_WHAT YOU NEED TO DO_. Which lines in the records below contain the word "regsOk"? Return each of them.

_RECORDS SUPPLIED_.
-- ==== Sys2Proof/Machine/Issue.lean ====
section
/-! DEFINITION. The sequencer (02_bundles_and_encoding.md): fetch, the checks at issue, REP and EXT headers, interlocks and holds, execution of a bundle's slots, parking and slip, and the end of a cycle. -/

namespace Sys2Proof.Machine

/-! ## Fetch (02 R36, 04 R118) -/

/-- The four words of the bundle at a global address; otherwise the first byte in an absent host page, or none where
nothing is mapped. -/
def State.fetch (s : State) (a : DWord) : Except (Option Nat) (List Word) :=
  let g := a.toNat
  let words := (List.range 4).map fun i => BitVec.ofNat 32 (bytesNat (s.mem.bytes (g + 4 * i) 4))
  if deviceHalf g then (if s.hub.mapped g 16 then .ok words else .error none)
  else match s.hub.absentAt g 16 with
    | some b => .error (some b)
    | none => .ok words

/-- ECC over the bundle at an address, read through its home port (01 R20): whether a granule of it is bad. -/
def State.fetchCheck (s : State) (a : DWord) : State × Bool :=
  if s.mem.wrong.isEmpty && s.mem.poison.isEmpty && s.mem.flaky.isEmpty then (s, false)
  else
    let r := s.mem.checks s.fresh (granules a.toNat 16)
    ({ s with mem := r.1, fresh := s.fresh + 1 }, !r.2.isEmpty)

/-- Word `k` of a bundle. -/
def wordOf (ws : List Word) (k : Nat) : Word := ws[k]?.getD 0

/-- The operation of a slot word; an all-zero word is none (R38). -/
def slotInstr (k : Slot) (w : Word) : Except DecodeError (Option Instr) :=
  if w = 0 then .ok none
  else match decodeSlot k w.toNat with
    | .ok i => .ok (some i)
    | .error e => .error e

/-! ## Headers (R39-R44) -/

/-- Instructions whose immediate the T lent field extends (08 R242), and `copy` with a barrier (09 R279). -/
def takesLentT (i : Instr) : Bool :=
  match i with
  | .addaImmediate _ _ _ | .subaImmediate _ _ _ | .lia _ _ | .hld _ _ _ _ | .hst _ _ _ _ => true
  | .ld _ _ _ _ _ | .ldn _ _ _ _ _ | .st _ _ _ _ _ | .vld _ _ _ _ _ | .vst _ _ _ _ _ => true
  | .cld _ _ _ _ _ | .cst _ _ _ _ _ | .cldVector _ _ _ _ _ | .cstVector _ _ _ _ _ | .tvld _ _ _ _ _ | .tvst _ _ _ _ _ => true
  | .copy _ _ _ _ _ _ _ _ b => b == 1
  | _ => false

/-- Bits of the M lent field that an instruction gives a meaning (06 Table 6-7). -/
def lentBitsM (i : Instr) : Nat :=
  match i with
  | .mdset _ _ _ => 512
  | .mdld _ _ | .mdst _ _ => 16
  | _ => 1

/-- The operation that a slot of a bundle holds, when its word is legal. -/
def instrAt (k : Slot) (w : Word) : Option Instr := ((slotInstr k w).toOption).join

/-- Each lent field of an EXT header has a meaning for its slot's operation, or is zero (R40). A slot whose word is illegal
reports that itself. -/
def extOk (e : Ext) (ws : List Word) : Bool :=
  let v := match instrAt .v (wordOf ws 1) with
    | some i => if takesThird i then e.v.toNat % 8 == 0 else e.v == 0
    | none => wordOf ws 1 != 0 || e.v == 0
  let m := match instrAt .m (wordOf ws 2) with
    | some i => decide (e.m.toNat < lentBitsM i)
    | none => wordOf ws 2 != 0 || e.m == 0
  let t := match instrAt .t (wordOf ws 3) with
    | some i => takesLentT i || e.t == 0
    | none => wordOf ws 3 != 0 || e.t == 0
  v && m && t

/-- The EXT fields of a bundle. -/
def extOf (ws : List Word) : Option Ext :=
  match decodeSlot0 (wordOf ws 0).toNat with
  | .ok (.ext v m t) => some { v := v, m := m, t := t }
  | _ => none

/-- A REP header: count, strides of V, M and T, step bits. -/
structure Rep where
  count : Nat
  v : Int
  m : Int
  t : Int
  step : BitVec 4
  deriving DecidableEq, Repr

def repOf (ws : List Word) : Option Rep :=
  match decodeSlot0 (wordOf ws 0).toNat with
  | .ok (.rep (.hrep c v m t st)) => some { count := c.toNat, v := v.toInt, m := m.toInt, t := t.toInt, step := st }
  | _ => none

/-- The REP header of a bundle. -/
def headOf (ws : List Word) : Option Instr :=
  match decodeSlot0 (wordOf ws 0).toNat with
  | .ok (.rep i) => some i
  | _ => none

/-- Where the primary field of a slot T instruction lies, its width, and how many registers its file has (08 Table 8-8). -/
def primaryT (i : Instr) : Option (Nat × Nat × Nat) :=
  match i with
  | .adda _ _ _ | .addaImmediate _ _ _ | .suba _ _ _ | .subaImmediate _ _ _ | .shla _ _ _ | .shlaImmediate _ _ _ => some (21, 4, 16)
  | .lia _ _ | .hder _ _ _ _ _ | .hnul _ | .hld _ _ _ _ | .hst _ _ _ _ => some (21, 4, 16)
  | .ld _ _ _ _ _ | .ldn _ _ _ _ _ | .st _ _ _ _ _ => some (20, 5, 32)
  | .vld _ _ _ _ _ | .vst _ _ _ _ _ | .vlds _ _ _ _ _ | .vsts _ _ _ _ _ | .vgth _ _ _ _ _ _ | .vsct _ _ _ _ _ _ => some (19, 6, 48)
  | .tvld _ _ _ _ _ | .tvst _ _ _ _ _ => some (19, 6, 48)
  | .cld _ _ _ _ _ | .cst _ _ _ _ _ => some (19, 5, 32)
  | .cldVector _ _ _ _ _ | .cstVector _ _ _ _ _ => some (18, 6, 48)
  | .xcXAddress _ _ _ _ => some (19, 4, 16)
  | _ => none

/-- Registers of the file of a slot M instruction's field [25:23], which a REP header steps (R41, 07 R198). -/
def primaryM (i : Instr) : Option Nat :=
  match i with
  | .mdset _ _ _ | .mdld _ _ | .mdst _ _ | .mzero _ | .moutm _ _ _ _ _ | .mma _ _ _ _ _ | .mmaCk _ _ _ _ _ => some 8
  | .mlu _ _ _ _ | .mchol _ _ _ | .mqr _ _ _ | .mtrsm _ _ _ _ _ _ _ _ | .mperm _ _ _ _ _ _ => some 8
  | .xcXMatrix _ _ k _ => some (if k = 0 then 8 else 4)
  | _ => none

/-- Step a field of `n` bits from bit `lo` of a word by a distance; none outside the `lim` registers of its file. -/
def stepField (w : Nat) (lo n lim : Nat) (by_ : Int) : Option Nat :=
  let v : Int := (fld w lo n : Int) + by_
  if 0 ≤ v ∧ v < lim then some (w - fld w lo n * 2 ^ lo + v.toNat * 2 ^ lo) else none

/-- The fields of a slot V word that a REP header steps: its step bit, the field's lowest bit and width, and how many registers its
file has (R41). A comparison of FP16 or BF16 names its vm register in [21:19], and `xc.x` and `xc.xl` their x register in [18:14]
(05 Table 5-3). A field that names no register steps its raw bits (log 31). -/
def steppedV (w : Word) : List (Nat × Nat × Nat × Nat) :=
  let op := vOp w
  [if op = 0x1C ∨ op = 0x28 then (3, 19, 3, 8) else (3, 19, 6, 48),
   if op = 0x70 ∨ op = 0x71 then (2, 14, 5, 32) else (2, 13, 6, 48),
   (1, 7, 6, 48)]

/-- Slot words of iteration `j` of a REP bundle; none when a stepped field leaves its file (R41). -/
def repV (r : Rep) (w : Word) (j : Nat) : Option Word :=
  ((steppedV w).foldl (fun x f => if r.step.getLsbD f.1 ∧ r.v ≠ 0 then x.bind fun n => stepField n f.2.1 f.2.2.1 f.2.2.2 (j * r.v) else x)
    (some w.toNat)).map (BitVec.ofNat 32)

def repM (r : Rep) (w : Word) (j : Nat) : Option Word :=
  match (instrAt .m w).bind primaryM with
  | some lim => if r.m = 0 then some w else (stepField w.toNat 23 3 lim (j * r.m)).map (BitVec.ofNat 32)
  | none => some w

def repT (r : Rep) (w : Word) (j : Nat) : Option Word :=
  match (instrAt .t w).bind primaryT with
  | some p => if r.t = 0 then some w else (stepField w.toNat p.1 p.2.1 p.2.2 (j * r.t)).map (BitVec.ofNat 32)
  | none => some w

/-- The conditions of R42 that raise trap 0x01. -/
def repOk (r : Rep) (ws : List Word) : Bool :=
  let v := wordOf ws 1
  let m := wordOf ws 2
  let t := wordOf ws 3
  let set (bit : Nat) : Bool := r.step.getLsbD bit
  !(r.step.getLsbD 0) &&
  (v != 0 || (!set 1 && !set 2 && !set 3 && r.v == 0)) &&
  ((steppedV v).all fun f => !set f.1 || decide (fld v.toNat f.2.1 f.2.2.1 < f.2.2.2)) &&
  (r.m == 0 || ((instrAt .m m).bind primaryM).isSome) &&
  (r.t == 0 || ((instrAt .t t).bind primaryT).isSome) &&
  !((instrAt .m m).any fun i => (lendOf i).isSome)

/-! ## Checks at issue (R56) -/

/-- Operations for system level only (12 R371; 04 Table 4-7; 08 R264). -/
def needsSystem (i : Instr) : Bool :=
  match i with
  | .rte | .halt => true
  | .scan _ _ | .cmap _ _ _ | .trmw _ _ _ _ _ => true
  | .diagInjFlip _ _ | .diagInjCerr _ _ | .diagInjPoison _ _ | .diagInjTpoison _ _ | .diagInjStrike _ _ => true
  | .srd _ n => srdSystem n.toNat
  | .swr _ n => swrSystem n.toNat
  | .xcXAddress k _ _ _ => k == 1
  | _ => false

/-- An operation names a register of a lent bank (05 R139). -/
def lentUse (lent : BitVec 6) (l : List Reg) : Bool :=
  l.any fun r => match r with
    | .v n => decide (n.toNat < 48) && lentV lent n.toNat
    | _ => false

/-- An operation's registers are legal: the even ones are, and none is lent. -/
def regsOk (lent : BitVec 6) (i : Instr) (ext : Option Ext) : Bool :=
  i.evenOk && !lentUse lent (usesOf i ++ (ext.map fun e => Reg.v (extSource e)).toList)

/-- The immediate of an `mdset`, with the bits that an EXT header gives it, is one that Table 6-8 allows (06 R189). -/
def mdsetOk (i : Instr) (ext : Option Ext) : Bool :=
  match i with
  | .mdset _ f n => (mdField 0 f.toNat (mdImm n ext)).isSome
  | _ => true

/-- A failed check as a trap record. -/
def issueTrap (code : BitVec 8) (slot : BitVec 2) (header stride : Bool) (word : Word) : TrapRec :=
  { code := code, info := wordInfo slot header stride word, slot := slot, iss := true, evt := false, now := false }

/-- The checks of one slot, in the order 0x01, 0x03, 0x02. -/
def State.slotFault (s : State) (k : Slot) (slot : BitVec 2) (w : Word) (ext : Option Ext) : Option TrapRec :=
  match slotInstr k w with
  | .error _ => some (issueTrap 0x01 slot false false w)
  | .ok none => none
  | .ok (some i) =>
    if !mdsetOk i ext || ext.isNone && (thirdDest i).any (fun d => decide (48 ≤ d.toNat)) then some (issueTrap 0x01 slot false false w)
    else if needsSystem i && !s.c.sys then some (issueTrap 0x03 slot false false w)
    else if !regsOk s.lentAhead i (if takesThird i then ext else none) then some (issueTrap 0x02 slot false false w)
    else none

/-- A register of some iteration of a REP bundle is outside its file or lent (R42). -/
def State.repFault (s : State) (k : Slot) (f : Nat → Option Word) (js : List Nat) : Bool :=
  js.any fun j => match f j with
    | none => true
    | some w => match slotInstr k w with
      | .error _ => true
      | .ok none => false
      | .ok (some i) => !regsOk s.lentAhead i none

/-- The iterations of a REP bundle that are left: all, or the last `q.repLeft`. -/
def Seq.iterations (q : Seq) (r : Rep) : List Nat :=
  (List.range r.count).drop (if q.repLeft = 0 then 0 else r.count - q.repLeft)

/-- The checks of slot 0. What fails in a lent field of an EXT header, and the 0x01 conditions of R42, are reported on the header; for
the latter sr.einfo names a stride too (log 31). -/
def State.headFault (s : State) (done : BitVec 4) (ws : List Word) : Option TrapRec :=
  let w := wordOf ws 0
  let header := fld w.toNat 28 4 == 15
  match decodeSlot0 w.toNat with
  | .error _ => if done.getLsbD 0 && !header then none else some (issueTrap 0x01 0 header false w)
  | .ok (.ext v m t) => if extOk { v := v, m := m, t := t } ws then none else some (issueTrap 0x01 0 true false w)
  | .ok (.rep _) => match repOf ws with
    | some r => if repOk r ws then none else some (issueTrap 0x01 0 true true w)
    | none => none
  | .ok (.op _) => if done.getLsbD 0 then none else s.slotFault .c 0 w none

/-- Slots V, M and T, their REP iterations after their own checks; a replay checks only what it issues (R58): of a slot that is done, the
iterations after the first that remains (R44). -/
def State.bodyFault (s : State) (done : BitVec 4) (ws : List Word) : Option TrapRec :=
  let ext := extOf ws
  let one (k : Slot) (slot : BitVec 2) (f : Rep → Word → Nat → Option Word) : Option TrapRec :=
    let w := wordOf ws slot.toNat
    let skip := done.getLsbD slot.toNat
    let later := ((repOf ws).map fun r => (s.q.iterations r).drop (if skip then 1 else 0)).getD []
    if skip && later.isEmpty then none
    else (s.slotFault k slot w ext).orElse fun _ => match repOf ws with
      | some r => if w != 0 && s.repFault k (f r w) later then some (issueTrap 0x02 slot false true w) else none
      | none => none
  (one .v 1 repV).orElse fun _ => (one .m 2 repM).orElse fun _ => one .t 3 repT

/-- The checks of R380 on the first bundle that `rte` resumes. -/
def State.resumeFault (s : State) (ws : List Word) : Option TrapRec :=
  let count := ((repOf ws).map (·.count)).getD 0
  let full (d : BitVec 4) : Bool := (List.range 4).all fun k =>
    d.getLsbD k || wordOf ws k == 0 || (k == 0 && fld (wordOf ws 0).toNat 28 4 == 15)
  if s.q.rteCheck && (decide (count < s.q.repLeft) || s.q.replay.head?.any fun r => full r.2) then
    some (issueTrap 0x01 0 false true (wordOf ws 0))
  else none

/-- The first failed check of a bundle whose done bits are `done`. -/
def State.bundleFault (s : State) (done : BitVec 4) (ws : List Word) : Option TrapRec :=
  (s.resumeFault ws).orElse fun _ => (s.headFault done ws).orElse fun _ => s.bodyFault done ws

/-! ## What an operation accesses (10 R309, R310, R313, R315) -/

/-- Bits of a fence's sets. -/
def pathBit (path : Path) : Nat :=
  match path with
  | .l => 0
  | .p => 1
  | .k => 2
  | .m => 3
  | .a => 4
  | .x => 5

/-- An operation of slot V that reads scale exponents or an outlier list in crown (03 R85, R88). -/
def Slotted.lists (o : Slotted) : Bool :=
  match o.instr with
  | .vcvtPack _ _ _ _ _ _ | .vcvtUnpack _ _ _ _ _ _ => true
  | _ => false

_FINISHED EXERCISE_.
def regsOk (lent : BitVec 6) (i : Instr) (ext : Option Ext) : Bool :=
    else if !regsOk s.lentAhead i (if takesThird i then ext else none) then some (issueTrap 0x02 slot false false w)
      | .ok (some i) => !regsOk s.lentAhead i none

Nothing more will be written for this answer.